EXTRACTED DATA:
-- ==== Sys2Proof/Tests/Slice0.lean ====
section
/-! SUPPORT. Small tests of the model against values of the spec (spec/95_test_vectors.md and the rules named), and for
every statement with hypotheses a witness that meets them. Expected values come from the spec, never from the model. -/

namespace Sys2Proof.Tests

open Machine Claims

-- One test after another: each kernel evaluation holds a thread of its own, and many at once exhaust the memory limit.
set_option Elab.async false

/-! ## States the tests start from -/

/-- The defaults of R7, and a base address for the register block. -/
def params : Params :=
  { regBase := 0x40000000, initRetries := 2, wrToken := 0xFE, csdV1Divide := false, crc16Enforce := false,
    dma := [⟨0, 2 ^ 32⟩] }

/-- Out of reset, every step a tick. -/
def base : State := { State.reset with params := params, outside := .script [] }

/-- The end state of V-INIT-1, as far as the tests read it. -/
def mounted : State :=
  { base with
    dev := { mounted := true, cardType := 0x0C, lastSector := 0x00ECDFFF, rdCount := 0, wrCount := 0 }, hs := true }

/-- A request in the record. -/
def asking (k d : Byte) (sector : BitVec 32) (count : BitVec 16) (s : State) : State :=
  { s with record := { s.record with kind := k, device := d, sector := sector, count := count } }

/-- A request runs in the state `code`; the card answers `card`, each response poll has a budget of 5. -/
def busyAt (l : Live) (code : Byte) (card : List Byte) : State :=
  { mounted with
    srv := .busy, live := l, fsm := code, record := { mounted.record with kind := 2, statusBusy := true }, cs := true
    card := card, polls := [4, 4] }

/-- The same, the phase timer run out. -/
def late (s : State) : State := { s with phase := .expired }

/-- What an instruction leaves. -/
def after (i : Instr) (s : State) : State :=
  match exec i s with
  | .next t => t
  | .fault _ => s
  | .refused _ => s

/-- What a step leaves. -/
def stepped (s : State) : State :=
  match step s with
  | .next t => t
  | .fault _ => s
  | .refused _ => s

/-- What the block drove: select and byte, exchange by exchange. -/
def wire (s : State) : List (Bool × Byte) := s.bus.map fun e => (e.cs, e.out)

/-- The wire of a command: idle pulse, frame, `m` polls (R123, R124). -/
def commandWire (bytes : List Byte) (m : Nat) : List (Bool × Byte) :=
  [(false, 0xFF), (true, 0xFF)] ++ bytes.map (fun b => (true, b)) ++ List.replicate m (true, 0xFF)

/-- Answers to a command: 8 bytes nobody reads, then the polled ones. -/
def answers (polled : List Byte) : List Byte := List.replicate 8 0xFF ++ polled

/-- A read in R_DATA with this window, at this index, the card's next byte `b`. -/
def reading (offset count : BitVec 16) (idx : BitVec 10) (b : Byte) : State :=
  { busyAt .read 0x32 [b] with
    ctx := { State.reset.ctx with snapBuf := 0x1000, snapOffset := offset, snapCount := count, idx := idx } }

/-- No address admitted. -/
def noDma (s : State) : State := { s with params := { s.params with dma := [] } }

/-! ## Well-formedness refuses a term outside its row's range -/

theorem test_wf_kind04 :
    wellFormed (.invalidKind04 0x03) = false ∧ wellFormed (.invalidKind04 0x08) = false ∧
      wellFormed (.invalidKind04 0x04) = true := by decide
theorem test_wf_kind08 :
    wellFormed (.invalidKind08 0x07) = false ∧ wellFormed (.invalidKind08 0x10) = false ∧
      wellFormed (.invalidKind08 0x0F) = true := by decide
theorem test_wf_kind10 :
    wellFormed (.invalidKind10 0x0F) = false ∧ wellFormed (.invalidKind10 0x20) = false ∧
      wellFormed (.invalidKind10 0x10) = true := by decide
theorem test_wf_kind20 :
    wellFormed (.invalidKind20 0x1F) = false ∧ wellFormed (.invalidKind20 0x40) = false ∧
      wellFormed (.invalidKind20 0x3F) = true := by decide
theorem test_wf_kind40 :
    wellFormed (.invalidKind40 0x3F) = false ∧ wellFormed (.invalidKind40 0x80) = false ∧
      wellFormed (.invalidKind40 0x40) = true := by decide
theorem test_wf_kind80 :
    wellFormed (.invalidKind80 0x7F) = false ∧ wellFormed (.invalidKind80 0x80) = true ∧
      wellFormed (.invalidKind80 0xFF) = true := by decide

/-! ## Decoding, word by word from R80, R86 and R97 -/

theorem test_decode_requests :
    decode .request8 [0x00] = .ok .reqNone [] ∧ decode .request8 [0x01] = .ok .reqInit [] ∧
      decode .request8 [0x02] = .ok .reqRead [] ∧ decode .request8 [0x03] = .ok .reqWrite [] ∧
      decode .request8 [0x07] = .ok (.invalidKind04 0x07) [] ∧ decode .request8 [0x08] = .ok (.invalidKind08 0x08) [] ∧
      decode .request8 [0x1F] = .ok (.invalidKind10 0x1F) [] ∧ decode .request8 [0x20] = .ok (.invalidKind20 0x20) [] ∧
      decode .request8 [0x7F] = .ok (.invalidKind40 0x7F) [] ∧ decode .request8 [0x80] = .ok (.invalidKind80 0x80) [] := by
  decide

theorem test_decode_commands :
    decode .frame48 [0x40, 0x00, 0x00, 0x00, 0x00, 0x95] = .ok .cmd0 [] ∧
      decode .frame48 [0x41, 0x00, 0x00, 0x00, 0x00, 0x01] = .ok .cmd1 [] ∧
      decode .frame48 [0x48, 0x00, 0x00, 0x01, 0xAA, 0x87] = .ok .cmd8 [] ∧
      decode .frame48 [0x49, 0x00, 0x00, 0x00, 0x00, 0x01] = .ok .cmd9 [] ∧
      decode .frame48 [0x50, 0x00, 0x00, 0x02, 0x00, 0x01] = .ok .cmd16 [] ∧
      decode .frame48 [0x51, 0x12, 0x34, 0x56, 0x78, 0x01] = .ok (.cmd17 0x12345678) [] := by decide

theorem test_decode_commands_more :
    decode .frame48 [0x58, 0x00, 0x00, 0x00, 0x07, 0x01] = .ok (.cmd24 7) [] ∧
      decode .frame48 [0x77, 0x00, 0x00, 0x00, 0x00, 0x01] = .ok .cmd55 [] ∧
      decode .frame48 [0x7A, 0x00, 0x00, 0x00, 0x00, 0x01] = .ok .cmd58 [] ∧
      decode .frame48 [0x7B, 0x00, 0x00, 0x00, 0x00, 0x01] = .ok .cmd59 [] ∧
      decode .frame48 [0x69, 0x40, 0x00, 0x00, 0x00, 0x01] = .ok .acmd41Hcs [] ∧
      decode .frame48 [0x69, 0x00, 0x00, 0x00, 0x00, 0x01] = .ok .acmd41 [] := by decide

theorem test_decode_init_states :
    decode .state8 [0x00] = .ok .stateNone [] ∧ decode .state8 [0x10] = .ok .stateIEnter [] ∧
      decode .state8 [0x11] = .ok .stateIBusReset [] ∧ decode .state8 [0x12] = .ok .stateIWaitPower [] ∧
      decode .state8 [0x13] = .ok .stateISendReset [] ∧ decode .state8 [0x14] = .ok .stateICheckVersion [] ∧
      decode .state8 [0x15] = .ok .stateISendIfCond [] ∧ decode .state8 [0x16] = .ok .stateICollectEcho [] ∧
      decode .state8 [0x17] = .ok .stateIValidateEcho [] ∧ decode .state8 [0x18] = .ok .stateIPollOpCond [] ∧
      decode .state8 [0x19] = .ok .stateIReadOcr [] ∧ decode .state8 [0x1A] = .ok .stateIClassify [] := by decide

theorem test_decode_legacy_states :
    decode .state8 [0x1B] = .ok .stateISelectLegacy [] ∧ decode .state8 [0x1C] = .ok .stateIPollLegacy [] ∧
      decode .state8 [0x1D] = .ok .stateIDisableCrc [] ∧ decode .state8 [0x1E] = .ok .stateISetBlklen [] ∧
      decode .state8 [0x1F] = .ok .stateIFinCsdCmd [] ∧ decode .state8 [0x20] = .ok .stateIFinCsdToken [] ∧
      decode .state8 [0x21] = .ok .stateIFinCsdData [] ∧ decode .state8 [0x22] = .ok .stateIFinCommit [] := by decide

theorem test_decode_transfer_states :
    decode .state8 [0x30] = .ok .stateRSend [] ∧ decode .state8 [0x31] = .ok .stateRToken [] ∧
      decode .state8 [0x32] = .ok .stateRData [] ∧ decode .state8 [0x40] = .ok .stateWSend [] ∧
      decode .state8 [0x41] = .ok .stateWToken [] ∧ decode .state8 [0x42] = .ok .stateWData [] ∧
      decode .state8 [0x43] = .ok .stateWCrc [] ∧ decode .state8 [0x44] = .ok .stateWDresp [] ∧
      decode .state8 [0x45] = .ok .stateWBusy [] := by decide

/-- R83 to R86, R97: what is refused, and why. -/
theorem test_decode_refuses :
    decode .frame48 [0x40, 0x00, 0x00, 0x00, 0x00, 0x94] = .reject .badCrc ∧
      decode .frame48 [0x40, 0x00, 0x00, 0x00, 0x01, 0x95] = .reject .badArgument ∧
      decode .frame48 [0x42, 0x00, 0x00, 0x00, 0x00, 0x01] = .reject .unknownIndex ∧
      decode .frame48 [0xC0, 0x00, 0x00, 0x00, 0x00, 0x95] = .reject .badStartBits ∧
      decode .frame48 [0x40, 0x00] = .reject .tooShort ∧ decode .state8 [0x46] = .reject .undefinedState := by decide

/-- The placed word runs at the next step: a request, a state, a command inside the state that sends it. -/
theorem test_placed_words :
    (fetch (base.withFetchWord 8 0x02) = some .reqRead ∧ fetch (base.withFetchWord 8 0x80) = some (.invalidKind80 0x80)) ∧
      fetch (base.withFetchWord 8 0x32) = some .stateRData ∧
      (fetch (base.withFetchWord 48 0x511234567801) = some .stateRSend ∧
        (base.withFetchWord 48 0x511234567801).ctx.snapSector = 0x12345678) := by decide

/-! ## CRC (R163, R164, R168; V-CRC) -/

/-- V-CRC-1, V-CRC-2, V-CRC-3, V-CRC-5. -/
theorem test_crc7 :
    crc7 [0x40, 0, 0, 0, 0] = 0x4A ∧ crc7 [0x48, 0, 0, 0x01, 0xAA] = 0x43 ∧
      crc7 [0x31, 0x32, 0x33, 0x34, 0x35, 0x36, 0x37, 0x38, 0x39] = 0x75 ∧ crc7 [0x51, 0x12, 0x34, 0x56, 0x78] = 0x2E := by
  decide +kernel

/-- V-CRC-6, V-CRC-11, and R168's two-byte value. -/
theorem test_crc16 :
    crc16 [0x31, 0x32, 0x33, 0x34, 0x35, 0x36, 0x37, 0x38, 0x39] = 0x31C3 ∧ crc16Upd 0 0x01 = 0x1021 ∧
      crc16 [0x12, 0x34] = 0x13C6 := by decide +kernel

/-- V-CRC-12, and R168's other CSD. -/
theorem test_crc16_csd :
    crc16 [0x40, 0x0E, 0x00, 0x32, 0x5B, 0x59, 0x00, 0x00, 0x3B, 0x37, 0x7F, 0x80, 0x0A, 0x40, 0x00, 0x8B] = 0x7404 ∧
      crc16 [0x00, 0x26, 0x00, 0x32, 0x5F, 0x5A, 0x83, 0xAE, 0xFE, 0xFB, 0xCF, 0xFF, 0x92, 0x80, 0x40, 0xDF] = 0x9FC5 := by
  decide +kernel

/-! ## Capacity (R187 to R189; V-CAP) -/

/-- The v2 CSD of R187, its trailer after it. -/
def csdSdhc : Vector Byte 18 :=
  #v[0x40, 0x0E, 0x00, 0x32, 0x5B, 0x59, 0x00, 0x00, 0x3B, 0x37, 0x7F, 0x80, 0x0A, 0x40, 0x00, 0x8B, 0x74, 0x04]

/-- The v1 CSD of R188. -/
def csdSdsc : Vector Byte 18 :=
  #v[0x00, 0x26, 0x00, 0x32, 0x5F, 0x5A, 0x83, 0xAE, 0xFE, 0xFB, 0xCF, 0xFF, 0x92, 0x80, 0x40, 0xDF, 0x9F, 0xC5]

WHAT THIS TASK INVOLVES: Among the lines above, find those carrying the word "kernel" and copy them out.

YOUR RESPONSE:
-- One test after another: each kernel evaluation holds a thread of its own, and many at once exhaust the memory limit.
  decide +kernel
      crc16 [0x12, 0x34] = 0x13C6 := by decide +kernel
  decide +kernel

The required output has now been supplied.